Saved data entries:
● ● ● ●
-- ==== Sys2Proof/Decode.lean ====
section
/-! DEFINITION. The words of the opcode table. The table gives no row any bits: the A128's commands are packets, register
accesses and events, not instruction words, so no word spells one. -/

namespace Sys2Proof

/-- The command a word of the opcode table spells: none, since no row of the table has bits. -/
def decodeTableWord (_nbits _w : Nat) : Option Instr := none

end Sys2Proof
end

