-- ==== Sys2Proof/Machine/Acquire.lean ====
section
/-! DEFINITION. Acquisition boundaries (R35 to R41, R62, R72, R151, R203) and the arming, filling and ending of acquisitions and
streams (R152, R171 to R180, R194 to R199, R205, R314 to R317). -/

namespace Sys2Proof.Machine

/-! ### Boundaries -/

/-- Group u stamps in the unit's present numbering again (R226). -/
def State.clearNumbering (s : State) (u : Nat) : State :=
  s.updTb (fun t => { t with grpOfs := t.grpOfs.set u 0, grpEpoch := t.grpEpoch.set u none })

/-- The address is a MEMBER register. -/
def isMember (a : Nat) : Bool := decide (0x40000 ≤ a ∧ a < 0x50000 ∧ 0x380 ≤ a % 0x800 ∧ a % 0x800 < 0x390)

/-- Channels a register concerns (R21). -/
def regChans (a : Nat) : List Nat :=
  if 0x1000000 ≤ a then [(a - 0x1000000) / 3072]
  else match (shReg a).map ShReg.owner with
    | some (.chan n) => [n]
    | some (.quad q) => [4 * q, 4 * q + 1, 4 * q + 2, 4 * q + 3]
    | _ => []

/-- A counting period begins for channel n (R72, R129). -/
def State.newPeriod (s : State) (n : Nat) : State :=
  (s.updAcqCh n (fun c => { c with period := s.now, ovrCnt := 0, max := -2048, min := 2047, clampCnt := 0 })).updWeir n
    (fun x => { x with fadeSkip := 0, fadeCut := 0, sat := 0, deferCnt := 0, deferRepl := 0 })

/-- The converter window a boundary opens on channel n, 0 for none (R62): s0 before, s after. -/
def inputWindow (s0 s : State) (n : Nat) : Nat :=
  let c0 := s0.reg (chCfgA n)
  let c := s.reg (chCfgA n)
  if !s.produces n then 0
  else if s0.gang (n / 4) ≠ s.gang (n / 4) || fld c0 4 3 ≠ fld c 4 3 || !bit c0 0 then 4096
  else if fld c0 2 1 ≠ fld c 2 1 || fld c0 14 5 ≠ fld c 14 5 || s0.reg (chOffsetA n) ≠ s.reg (chOffsetA n) then 2048
  else 0

/-- One channel at a boundary where a generation of unit u applies (R37 to R39, R52, R59, R62, R72, R85, R112 to R122, R203); a counting
period begins for the unit's own channels alone. -/
def chanBoundary (s0 : State) (u : Nat) (regs : List (Nat × Word)) (acc : State × Flags) (n : Nat) : State × Flags :=
  let (s, f) := weirBoundary s0 (if s0.activeUnit n = u then acc.1.newPeriod n else acc.1) regs n
  let w := inputWindow s0 s n
  let s := if w = 0 then s else s.openWindow n w
  let s := s.setLive n (s0.gang (n / 4) ≠ s.gang (n / 4))
  (pondBoundary s0 (calBoundary s0 s regs n) n, { deferred := acc.2.deferred || f.deferred, replaced := acc.2.replaced || f.replaced })

/-- A generation changes a field of group u's trigger program, or of the slot at an offset (R151). -/
def progChanged (s0 : State) (regs : List (Nat × Word)) (u lo hi : Nat) : Bool :=
  regs.any (fun (a, v) => trgA u lo ≤ a && a < trgA u hi && v.toNat ≠ s0.reg a)

/-- A boundary changes the program of group u (R151): the logic applies it where it reaches the boundary. -/
def State.postProgram (s : State) (s0 : State) (regs : List (Nat × Word)) (u : Nat) : State :=
  if !s.judging u || !progChanged s0 regs u 0 0xA0 then s
  else
    let p : ProgChange := { slots := allBelow 4 (fun k => progChanged s0 regs u (0x20 + 16 * k) (0x28 + 16 * k)),
                            evA := progChanged s0 regs u 0x60 0x64, evB := progChanged s0 regs u 0x80 0x84 }
    s.updTrg u (fun x => { x with inbox := insItem { t := 4096 * s.now, program := some p } x.inbox })

/-- Units whose membership the generation changes (R81). -/
def movedUnits (s0 : State) (regs : List (Nat × Word)) : List Nat :=
  (regs.flatMap (fun (a, v) =>
    if isMember a && memberUnit v.toNat ≠ memberUnit (s0.reg a) then [memberUnit (s0.reg a), memberUnit v.toNat] else [])).eraseDups

/-- A boundary of unit u now changes what is in force. -/
def State.boundaryChanges (s : State) (u : Nat) : Bool :=
  !(nth s.units u).pend.isEmpty || s.tb.grpOfs.getD u 0 ≠ 0 || (s.tb.grpEpoch.getD u none).isSome ||
    (s.unitChans u).any (fun n => (nth s.acq.cal n).ready.isSome || !(nth s.acq.cal n).failing.isEmpty || (nth s.weir n).defer.isSome || s.ditherTurns n)

/-- An acquisition boundary of unit u now: the oldest pending generation applies as one, then held swaps, correction sets, spares and
dither (R36, R37, R39 to R41, R80, R226). -/
def State.acqBoundaryAt (s : State) (u : Nat) : State :=
  let s0 := (if s.boundaryChanges u then s.remember else s).clearNumbering u
  if (nth s.units u).pend.isEmpty then
    let s := (s0.unitChans u).foldl (fun s n => if (nth s.weir n).defer.isSome then (weirBoundary s0 s [] n).1 else s) s0
    s.calUnit u false
  else
    let regs := s.nextRegs u
    let s1 := s0.putRegs regs
    let ns := allBelow 128 (fun n => s0.activeUnit n == u || s1.activeUnit n == u || regs.any (fun r => (regChans r.1).contains n))
    let (s, f) := ns.foldl (chanBoundary s0 u regs) (s1, {})
    let s := if u < 32 then s.postProgram s0 regs u else s
    let s := s.genDone u s.tb.count (b2n f.deferred + 2 * b2n f.replaced)
    let moved := movedUnits s0 regs
    let s := s.calUnit u (moved.contains u)
    forEach (moved.filter (· ≠ u)) s (fun s v => s.calUnit v true)

/-! ### Slots and segments -/

/-- The directory entry of an acquisition. -/
def Rsv.find (r : Rsv) (g acq : Nat) : Option AcqRec := r.dir.find? (fun a => a.group == g && a.acqNum == acq)
/-- Change the directory entry of an acquisition. -/
def State.updDir (s : State) (g acq : Nat) (f : AcqRec → AcqRec) : State :=
  s.updRsv (fun r => { r with dir := r.dir.map (fun a => if a.group = g && a.acqNum = acq then f a else a) })

/-- The bank a record uses (R196). -/
def State.bankOf (s : State) (r : Run) : Nat := if (nth s.pond.ch (r.members.headD 0)).banked then r.seg % 2 else 0

/-- The slot, and in AVERAGE the bank, of the run's next segment is free (R172, R196). -/
def State.slotFree (s : State) (g : Nat) (r : Run) : Bool :=
  (match s.rsv.find g r.acqNum with
    | some a => a.segs.all (fun x => x.slot ≠ r.seg % r.slots)
    | none => true) &&
  (r.mode ≠ 4 || r.sweeps ≠ 0 || r.writeout.all (fun w => w.bank ≠ s.bankOf r))

/-- Delivered samples of channel n before the first that no present window or restart makes invalid (R121, R194). -/
def State.validFrom (s : State) (n : Nat) : Nat :=
  let p := s.path n
  let span := if p.d ≤ 1 || p.mode = 0 then 0 else if p.mode = 3 then s.taps n p.sel - 1 else p.d - 1
  let c := s.countLt n (p.bad + cdiv (4096 * span) p.g)
  if p.mode = 1 && 2 ≤ p.d then c / 2 * 2 else c

/-- First trigger time accepted once samples from time t on fill the pre-trigger region (R38, R172, R194). -/
def State.acceptAt (s : State) (r : Run) (t : Nat) : Nat :=
  r.members.foldl (fun m n =>
    let j := s.countLt n t
    max m (s.stampAt n ((if r.mode = 4 then max j (s.validFrom n) else j) + r.pre * s.perBlock n))) t

/-- Byte address and length of a slot. -/
def AcqRec.slotBytes (a : AcqRec) (j : Nat) : Nat × Nat := (64 * (a.rgnBase + j * a.slotBlocks), 64 * a.slotBlocks)

/-- The content of a slot and its descriptor is undefined while its segment has no accepted trigger (R172). -/
def State.openSlot (s : State) (g acq j : Nat) : State :=
  match s.rsv.find g acq with
  | some a => (s.undefine (a.slotBytes j).1 (a.slotBytes j).2).undefine (256 * (a.descBase + j)) 256
  | none => s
● ● ● ●
• [Task description]
Look above for the line with "streams (R152, R171"; retype exactly that line, every line after it up to the line with "else if s0.gang", and that line too, nothing else.

• [Result of this task]
streams (R152, R171 to R180, R194 to R199, R205, R314 to R317). -/

namespace Sys2Proof.Machine

/-! ### Boundaries -/

/-- Group u stamps in the unit's present numbering again (R226). -/
def State.clearNumbering (s : State) (u : Nat) : State :=
  s.updTb (fun t => { t with grpOfs := t.grpOfs.set u 0, grpEpoch := t.grpEpoch.set u none })

/-- The address is a MEMBER register. -/
def isMember (a : Nat) : Bool := decide (0x40000 ≤ a ∧ a < 0x50000 ∧ 0x380 ≤ a % 0x800 ∧ a % 0x800 < 0x390)

/-- Channels a register concerns (R21). -/
def regChans (a : Nat) : List Nat :=
  if 0x1000000 ≤ a then [(a - 0x1000000) / 3072]
  else match (shReg a).map ShReg.owner with
    | some (.chan n) => [n]
    | some (.quad q) => [4 * q, 4 * q + 1, 4 * q + 2, 4 * q + 3]
    | _ => []

/-- A counting period begins for channel n (R72, R129). -/
def State.newPeriod (s : State) (n : Nat) : State :=
  (s.updAcqCh n (fun c => { c with period := s.now, ovrCnt := 0, max := -2048, min := 2047, clampCnt := 0 })).updWeir n
    (fun x => { x with fadeSkip := 0, fadeCut := 0, sat := 0, deferCnt := 0, deferRepl := 0 })

/-- The converter window a boundary opens on channel n, 0 for none (R62): s0 before, s after. -/
def inputWindow (s0 s : State) (n : Nat) : Nat :=
  let c0 := s0.reg (chCfgA n)
  let c := s.reg (chCfgA n)
  if !s.produces n then 0
  else if s0.gang (n / 4) ≠ s.gang (n / 4) || fld c0 4 3 ≠ fld c 4 3 || !bit c0 0 then 4096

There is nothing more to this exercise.